The ten vows have become a common practice in East Asian Buddhism, particularly the tenth vow, with many Buddhists traditionally dedicating their merit and good works to all beings during Buddhist liturgies.

=== Mantras and dharani ===

In the Lotus Sutra, Samantabhadra teaches a protective dharani:
Adaṇḍe daṇḍapati daṇḍāvartani daṇḍakuśale daṇḍa sudhāri sudhāri sudhārapati buddhapaśyane sarvadhāraṇī āvartani sarvabhāṣyā-vartane su-āvartane saṃghaparīkṣani saṃ gha nirghātani asaṃge saṃgāpa-gate tṛ-adhvasaṃgatulyap rāpte sarvasaṃgasamatikrānte sarvadharma suparīkṣite sarva sattvarutakauśalyānugate siṃhavikrīḍite Like all important bodhisattvas, several mantras are associated with Samantabhadra. One of these is drawn from a work titled Arya-Buddhoshnisha-Cintamani-Mahadharani:om̐ samantabhadra sam svāhāThe Sarvadurgatiparishodana tantra contains the following mantra
om̐ samantabhadre hūm̐ Sam is Samantabhadra's seed syllable.
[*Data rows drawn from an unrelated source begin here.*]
/-! ## The obligations -/

/-- Settles O27: each clause is one case of HALL_CODE_CHANGE; the last is the tick of an empty queue. -/
theorem hallCodes : Obligations.HallCodes := by
  unfold Obligations.HallCodes
  refine ⟨?first, ?freeIllegal, ?freeInvalid, ?edge, ?illegal, ?invalid, ?same, ?short, ?later, ?speed, ?between⟩
  case first =>
    intro code held p s hl hn hc hfirst hlines hp
    have fresh : (s.filtered code).motor.everCode = false := hfirst
    have ran := exec_hallCodeChange_taken hl hn hc hlines hp
    rw [State.takeCode_first fresh] at ran
    obtain ⟨state, seg, shown⟩ := State.firstCode_shows (s := s.filtered code) (code := code) (hallPos_lt hp)
    have ready := regs_setReady_refl (s := (s.filtered code).firstCode code p) (f := GLB_READY_motor) (v := true) rfl
    refine ⟨_, ran, ?_, ?_, ?_, ?_, ?_, ?_, ?_⟩
    · rw [State.rd_refreshed (by decide), ready.rd (by decide), state]
    · rw [State.rd_refreshed (by decide), ready.rd (by decide), seg]
    · rw [State.rd_refreshed (by decide), ready.rd (by decide), shown, State.rd_filtered_code]
    · exact (congrArg Motor.code State.motor_refreshed).trans (congrArg Motor.code State.motor_setReady)
    · exact (congrArg Motor.everCode State.motor_refreshed).trans (congrArg Motor.everCode State.motor_setReady)
    · rw [State.flag_refreshed (by decide)]
      exact flag_setReady rfl (by decide) rfl (by decide) (by decide)
    · exact regs_refreshed_nil (by decide) (onlyRegs_trans (onlyRegs_mono (by decide) regs_filtered)
        (onlyRegs_trans (onlyRegs_mono (by decide) regs_firstCode) (onlyRegs_mono (by decide) ready)))
  case freeIllegal =>
    intro old code held s hl hn hc hlines h
    have free : ((s.filtered code).countStep .illegal).motor.code = none := (congrArg Motor.code State.motor_countStep).trans hc
    obtain ⟨taken, lines⟩ := State.motor_takeValid (code := code) free
    refine ⟨_, exec_hallCodeChange_free_illegal hl hn hc hlines h, ?_, ?_, ?_, ?_⟩
    · rw [State.rd_refreshed (by decide), regs_takeValid.rd (by decide), State.countStep_illegal, regs_filtered.rd (by decide)]
    · exact (congrArg Motor.lines State.motor_refreshed).trans (lines.trans (congrArg Motor.lines State.motor_countStep))
    · exact (congrArg (fun m => m.code.isSome) State.motor_refreshed).trans taken
    · exact regs_refreshed (by decide) (onlyRegs_trans (onlyRegs_mono (by decide) regs_filtered_countStep)
        (onlyRegs_mono (by decide) regs_takeValid))
  case freeInvalid =>
    intro old code held s hl hn hc hlines h hp
    have regs : OnlyRegs motorRegs s ((s.filtered code).countStep .invalid) := onlyRegs_mono (by decide) regs_filtered_countStep
    refine ⟨_, exec_hallCodeChange_free_invalid hl hn hc hlines h hp, ?_, ?_, ?_, regs_refreshed (fun _ hb => hb) regs,
      posted_refreshed regs (ev_countStep (by decide) evolves_filtered)⟩
    · rw [State.rd_refreshed (by decide), State.countStep_invalid, regs_filtered.rd (by decide)]
    · exact (congrArg Motor.lines State.motor_refreshed).trans (congrArg Motor.lines State.motor_countStep)
    · exact (congrArg Motor.code State.motor_refreshed).trans ((congrArg Motor.code State.motor_countStep).trans hc)
  case edge =>
    intro old code held a b s hl hn hc h ha hb
    obtain ⟨seg, dir, state⟩ := State.edged_shows (s := s) (code := code) (reverse := s.edgeReverse a b)
    obtain ⟨taken, accepted, -, -⟩ := State.motor_edged (s := s) (code := code) (reverse := s.edgeReverse a b)
    refine ⟨_, _, exec_hallCodeChange_edge hl hn hc h ha hb, rfl, ?_, ?_, ?_, ?_, ?_, ?_, ?_⟩
    · rw [State.rd_refreshed (by decide), seg]
      rfl
    · rw [State.flag_refreshed (by decide), dir]
      rfl
    · exact (congrArg Motor.code State.motor_refreshed).trans taken
    · exact (congrArg Motor.edgeAccept State.motor_refreshed).trans accepted
    · rw [State.rd_refreshed (by decide), state, State.nextState_eq]
      rfl
    · exact regs_refreshed (fun _ hb => hb) (onlyRegs_mono (by decide) regs_edged)
    · exact (ev_trans (ev_mono evolves_edged (by decide)) (ev_mono evolves_refreshed (by decide))).1
  case illegal =>
    intro old code held s hl hn hc h
    obtain ⟨state, aligned, seg, taken⟩ := State.lost_shows (s := s) (code := code) (k := .illegal)
    have regs : OnlyRegs motorRegs s (s.lost code .illegal) := onlyRegs_mono (by decide) regs_lost
    refine ⟨_, exec_hallCodeChange_illegal hl hn hc h, ?_, ?_, ?_, ?_, ?_, regs_refreshed (fun _ hb => hb) regs,
      posted_refreshed regs evolves_lost⟩
    · rw [State.rd_refreshed (by decide), state]
    · rw [State.flag_refreshed (by decide), aligned]
    · exact (congrArg Motor.code State.motor_refreshed).trans taken
    · rw [State.rd_refreshed (by decide), seg]
    · rw [State.rd_refreshed (by decide), State.lost_counts.1]
  case invalid =>
    intro old code held s hl hn hc h hp
    obtain ⟨state, aligned, -, taken⟩ := State.lost_shows (s := s) (code := code) (k := .invalid)
    have regs : OnlyRegs motorRegs s (s.lost code .invalid) := onlyRegs_mono (by decide) regs_lost
    rw [hp] at state
    refine ⟨_, exec_hallCodeChange_invalid hl hn hc h hp, ?_, ?_, ?_, ?_, regs_refreshed (fun _ hb => hb) regs,
      posted_refreshed regs evolves_lost⟩
    · rw [State.rd_refreshed (by decide), state]
      rfl
    · rw [State.flag_refreshed (by decide), aligned]
    · rw [validCode, hp] at taken
      exact (congrArg Motor.code State.motor_refreshed).trans taken
    · rw [State.rd_refreshed (by decide), State.lost_counts.2]
  case same =>
    intro code held s hl hn hc
    refine ⟨_, exec_hallCodeChange_same hl hn hc, ?_, ?_, (congrArg Motor.code State.motor_refreshed).trans hc,
      regs_refreshed_nil (fun _ hb => hb) (onlyRegs_mono (by decide) regs_filtered)⟩
    · rw [State.rd_refreshed (by decide), State.rd_filtered (by rfl)]
    · rw [State.rd_refreshed (by decide), State.rd_filtered (by rfl)]
  case short =>
    intro code held s hn
    exact exec_hallCodeChange_short hn
  case later =>
    intro code held p s hl hn hc hlater hlines hp
    have known : (s.filtered code).motor.everCode = true := hlater
    have ran := exec_hallCodeChange_taken hl hn hc hlines hp
    rw [State.takeCode_later known] at ran
    obtain ⟨state, seg⟩ := State.laterCode_shows (s := s.filtered code) (code := code)
    refine ⟨_, ran, ?_, ?_, congrArg Motor.code State.motor_refreshed, ?_, ?_⟩
    · rw [State.rd_refreshed (by decide), state]
    · rw [State.rd_refreshed (by decide), seg, State.rd_filtered (by rfl)]
    · exact State.spd_refreshMotor_of_not_valid (by rw [state]; decide)
    · exact regs_refreshed_nil (fun _ hb => hb) (onlyRegs_mono (by decide) (onlyRegs_trans regs_filtered regs_laterCode))
  case speed =>
    intro old code held a b n p m rev jump s hl hn hle hc h ha hb hrev hedge hp hm hjump
    subst hn
    have period : s.periodOf (s.rd MOT_FILT_n_hall) = p := hp.symm
    have direction : s.edgeReverse a b = rev := hrev.symm
    have jumps : s.jumps (s.rd MOT_FILT_n_hall) = jump := by
      rw [State.jumps, hedge, Bool.and_true, period, hjump]
      rfl
    obtain ⟨-, dir, state⟩ := State.edged_shows (s := s) (code := code) (reverse := rev)
    obtain ⟨-, -, edgeTime, -⟩ := State.motor_edged (s := s) (code := code) (reverse := rev)
    obtain ⟨note, revCt, jumpCt⟩ := State.edged_notes (s := s) (code := code) (reverse := rev)
    have regs : OnlyRegs motorRegs s (s.edged code rev) := onlyRegs_mono (by decide) regs_edged
    have ran := exec_hallCodeChange_edge hl hle hc h ha hb
    rw [direction] at ran
    have time : ((s.edged code rev).refreshed (s.edgeKinds rev)).motor.edgeTime = (s.edged code rev).motor.edgeTime := by
      rw [State.motor_refreshed]
    refine ⟨_, ran, ?_, time.trans edgeTime, ?_, ?_, ?_, ?_, ?_, ?_, ?_⟩
    · rw [State.rd_refreshed (by decide), State.edged_period hedge, period]
    · rw [State.rd_refreshed (by decide), state, time, State.edged_speed, period, ← hm]
    · intro straight
      rw [State.turns_eq_false straight] at note revCt
      exact ⟨(State.flag_refreshed (by decide)).trans note, (State.rd_refreshed (by decide)).trans revCt⟩
    · intro turned
      rw [State.turns_eq_true turned] at note revCt
      exact ⟨(State.flag_refreshed (by decide)).trans note, (State.rd_refreshed (by decide)).trans revCt⟩
    · rw [State.rd_refreshed (by decide), jumpCt, jumps]
    · intro straight smooth
      rw [State.edgeKinds_eq (State.turns_eq_false straight) (jumps.trans smooth)]
      exact (ev_trans evolves_edged evolves_refreshMotor).1 .host (by decide)
    · intro turned smooth live
      rw [State.edgeKinds_eq (State.turns_eq_true turned) (jumps.trans smooth)]
      exact posted_refreshed regs evolves_edged live
    · intro straight jumped live
      rw [State.edgeKinds_eq (State.turns_eq_false straight) (jumps.trans jumped)]
      exact posted_refreshed regs evolves_edged live
  case between =>
    intro s hq hl
    obtain ⟨u, shown, tick⟩ := State.idleTick_live hl
    have clk : u.refreshMotor.clk = u.clk := evolves_refreshMotor.1 .clk (by decide)
    have segments : u.refreshMotor.segments = u.segments := by
      rw [State.segments, State.segments, State.rd_refreshMotor (by decide)]
    have dir : u.refreshMotor.flag MOT_STATUS_dir = u.flag MOT_STATUS_dir := by
      rw [State.flag, State.flag, State.rd_refreshMotor (by decide)]
    refine ⟨u.refreshMotor, by rw [step, hq, shown], by rw [clk, tick], ?_⟩
    rw [State.rd_refreshMotor (by decide), dir, segments, clk, State.motor_refreshMotor]
    exact State.spd_refreshMotor_eq

/-- Settles O56: the table of positions by computation, the direction as the edge of O27 shows it. -/
theorem hallPositions : Obligations.HallPositions := by
  unfold Obligations.HallPositions
  refine ⟨by decide, by decide, by decide, by decide, by decide, by decide, by decide, by decide, ?_⟩
  intro old code held a b s hl hn hc ha hb h
  obtain ⟨-, dir, -⟩ := State.edged_shows (s := s) (code := code) (reverse := s.edgeReverse a b)
  refine ⟨_, exec_hallCodeChange_edge hl hn hc (linesChanged_of_neighbours ha hb h) ha hb, ?_⟩
  rw [State.flag_refreshed (by decide), dir, State.edgeReverse]
  by_cases up : b = (a + 1) % 6
  · rw [if_pos up, up, bne_self_eq_false, Bool.false_bne]
  · rw [if_neg up, bne_iff_ne.2 (Ne.symm up), Bool.true_bne]

end Sys2Proof.Machine
end

section
/-! PROOFS. Index and frame sync, a missing index, stand-still (spec/06 R219, R220, R229 to R233): what an alignment leaves, what each
command gives, and the obligation `Obligations.IndexAndStandstill`. -/

namespace Sys2Proof.Machine

variable {s : State} {level : Bool} {held target dist : Nat} {kinds : List Nat}

/-! ## What a tick shows, with the events that follow -/

theorem State.angle_refreshed : (s.refreshed kinds).rd MOT_ANGLE_angle = s.reportedAngle % 2 ^ 24
    ∧ (s.refreshed kinds).flag MOT_ANGLE_valid = s.angleValid := by
  rw [State.refreshed, regs_motorEvents.rd (by decide), regs_motorEvents.flag (by decide)]
  exact State.angle_refreshMotor

/-- In every state but VALID there is no speed, no valid angle and no held angle (R219, R228). -/
theorem State.refreshed_of_not_valid (h : s.rd MOT_STATUS_state ≠ 3) : (s.refreshed kinds).rd MOT_SPEED_spd = 0
    ∧ (s.refreshed kinds).flag MOT_ANGLE_valid = false ∧ (s.refreshed kinds).motor.hold = none := by
  have invalid : s.speedValid = false := by simp [State.speedValid, h]
  have events : (s.refreshed kinds).motor = s.refreshMotor.motor := evolves_motorEvents.1 .motor (by decide)
  refine ⟨?_, ?_, ?_⟩
  · rw [State.refreshed, regs_motorEvents.rd (by decide)]
    exact State.spd_refreshMotor_of_not_valid h
  · rw [State.angle_refreshed.2, State.angleValid, invalid, Bool.false_and]
  · rw [events, State.refreshMotor, State.showMotor_eq, sameEstimate_reversePass.speedValid, invalid]
    rfl

/-! ## Alignment (R229 to R231) -/

/-- The interface after an alignment: its offset, and the angle that is held. -/
def Motor.aligned (m : Motor) (offset : Nat) (hold : Option Nat) : Motor := { m with offset, hold, fwdCount := 0 }

/-- The angle that an alignment holds, so that the reported one does not move back (R229). -/
def State.heldAngle (s : State) (target : Nat) : Option Nat :=
  if s.flag MOT_STATUS_aligned && decide (1 ≤ ahead s.reportedAngle target) && decide (ahead s.reportedAngle target < halfAngle)
  then some s.reportedAngle else none

theorem State.alignTo_eq : s.alignTo target
    = (s.putB MOT_STATUS_aligned true).modMotor (fun m => m.aligned (ahead target s.rawAngle) (s.heldAngle target)) := rfl

theorem regs_alignTo : OnlyRegs [MOT_STATUS] s (s.alignTo target) := by
  rw [State.alignTo_eq]
  exact regs_modMotor (regs_putB (by decide) onlyRegs_refl)

theorem State.rd_alignTo {f : FRef} (h : f.beside MOT_STATUS_aligned = true) : (s.alignTo target).rd f = s.rd f := by
  rw [State.alignTo_eq]
  simp only [State.modMotor_keeps]
  exact State.rd_putB_beside h

theorem State.motor_alignTo : (s.alignTo target).motor = s.motor.aligned (ahead target s.rawAngle) (s.heldAngle target) := by
  rw [State.alignTo_eq]
  simp only [State.modMotor_keeps, State.putB_keeps]

theorem Motor.aligned_shows {m : Motor} {offset : Nat} {hold : Option Nat} : (m.aligned offset hold).fwdCount = 0
    ∧ (m.aligned offset hold).offset = offset ∧ (m.aligned offset hold).hold = hold
    ∧ (m.aligned offset hold).idxLevel = m.idxLevel ∧ (m.aligned offset hold).edgeTime = m.edgeTime
    ∧ (m.aligned offset hold).rawBase = m.rawBase := ⟨rfl, rfl, rfl, rfl, rfl, rfl⟩

theorem State.alignTo_shows : (s.alignTo target).flag MOT_STATUS_aligned = true ∧ (s.alignTo target).motor.fwdCount = 0
    ∧ (s.alignTo target).motor.offset = ahead target s.rawAngle ∧ (s.alignTo target).motor.idxLevel = s.motor.idxLevel := by
  obtain ⟨count, offset, -, idx, -, -⟩ := Motor.aligned_shows (m := s.motor) (offset := ahead target s.rawAngle)
    (hold := s.heldAngle target)
  rw [State.motor_alignTo]
  refine ⟨?_, count, offset, idx⟩
  rw [State.alignTo_eq]
  simp only [State.modMotor_keeps]
  exact State.flag_putB_same (by decide) rfl

/-- Alignment leaves the raw angle as it is. -/
theorem State.rawAngle_alignTo : (s.alignTo target).rawAngle = s.rawAngle := by
  have seg : (s.alignTo target).rd MOT_STATUS_seg = s.rd MOT_STATUS_seg := State.rd_alignTo (by rfl)
  have valid : (s.alignTo target).speedValid = s.speedValid := by
    rw [State.speedValid, State.speedValid, State.rd_alignTo (by rfl)]
  have dir : (s.alignTo target).flag MOT_STATUS_dir = s.flag MOT_STATUS_dir := by
    rw [State.flag, State.flag, State.rd_alignTo (by rfl)]
  have theta : ∀ j, (s.alignTo target).theta j = s.theta j := fun j => by
    rw [State.theta, State.theta, State.segments, State.segments, regs_alignTo.rd (by decide)]
  have clk : (s.alignTo target).clk = s.clk := by
    rw [State.alignTo_eq]
    simp only [State.modMotor_keeps, State.putB_keeps]
  have edge : (s.alignTo target).motor.edgeTime = s.motor.edgeTime := by
    rw [State.motor_alignTo, Motor.aligned_shows.2.2.2.2.1]
  have base : (s.alignTo target).motor.rawBase = s.motor.rawBase := by
    rw [State.motor_alignTo, Motor.aligned_shows.2.2.2.2.2]
  have advance : ∀ j, (s.alignTo target).advance j = s.advance j := fun j => by
    rw [State.advance, State.advance, theta, theta, regs_alignTo.rd (by decide), clk, edge]
  simp only [State.rawAngle, seg, valid, dir, theta, advance, base]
The Dharanisamgraha meanwhile contains the following dharani for Samantabhadra: om̐ namaḥ samantabhadrāya bodhisattvāya mahāsattvāya || tadyathā || om̐ samantabhadre sarvottama-mahāprāgbhārakalyāṇaṁ samprāpaya hūm̐ phaṭ svāhā ||Meanwhile the Mahavairocana Sutra contains the following mantra:namaḥ samantabuddhānāṁ saṁ

== In Daoism and folk literature ==
In Chinese folk religion and literature, Samantabhadra is also venerated under the Daoist title Puxian Zhenren (普贤真人; "Perfected Person Puxian"). This dual identity was part of the broader process of sanjiao heyi (the syncretism of the Three Teachings), which became particularly prominent during the Ming and Qing periods. According to research by Chinese Academy of Social Sciences scholar Fang Litian, Samantabhadra's widespread popularity in Chinese Buddhism led to his incorporation into Daoist traditions, where he was given the title of Zhenren. Mount Emei was also associated with this blending of traditions; before becoming the Buddhist bodhimanda of Samantabhadra, it was regarded as a Daoist sacred site with temples and hermits. As a result, local traditions came to associate Puxian with both Buddhist and Daoist attributes.

Puxian Zhenren appears as a major character in the 16th-century Chinese novel Investiture of the Gods (Fengshen Yanyi). In the novel, he is presented as a high-ranking Daoist immortal and one of the Twelve Golden Immortals (十二金仙) under Yuanshi Tianzun. He resides in the White Crane Cave on Jiugong Mountain and is the master of Muzha, the elder brother of Nezha, whom he equips with the Twin Wu Gou Swords (吴钩双剑).

The novel also provides a mythological explanation for Puxian Zhenren's later association with Buddhist iconography. During the Battle of the Myriad Immortal Array (万仙阵), Puxian defeats the Jie Sect immortal Lingya Xian (灵牙仙). After his defeat, Lingya Xian reveals his true form as a six-tusked white elephant (六牙白象), which becomes Puxian's mount. Following the conclusion of the Fengshen campaign, the novel depicts Puxian Zhenren, together with Cihang Daoren and Wenshu Guangfa Tianzun, leaving the Daoist Chan Sect and joining the Western Sect (西方教), where they become the Buddhist figures Samantabhadra, Guanyin, and Manjushri respectively.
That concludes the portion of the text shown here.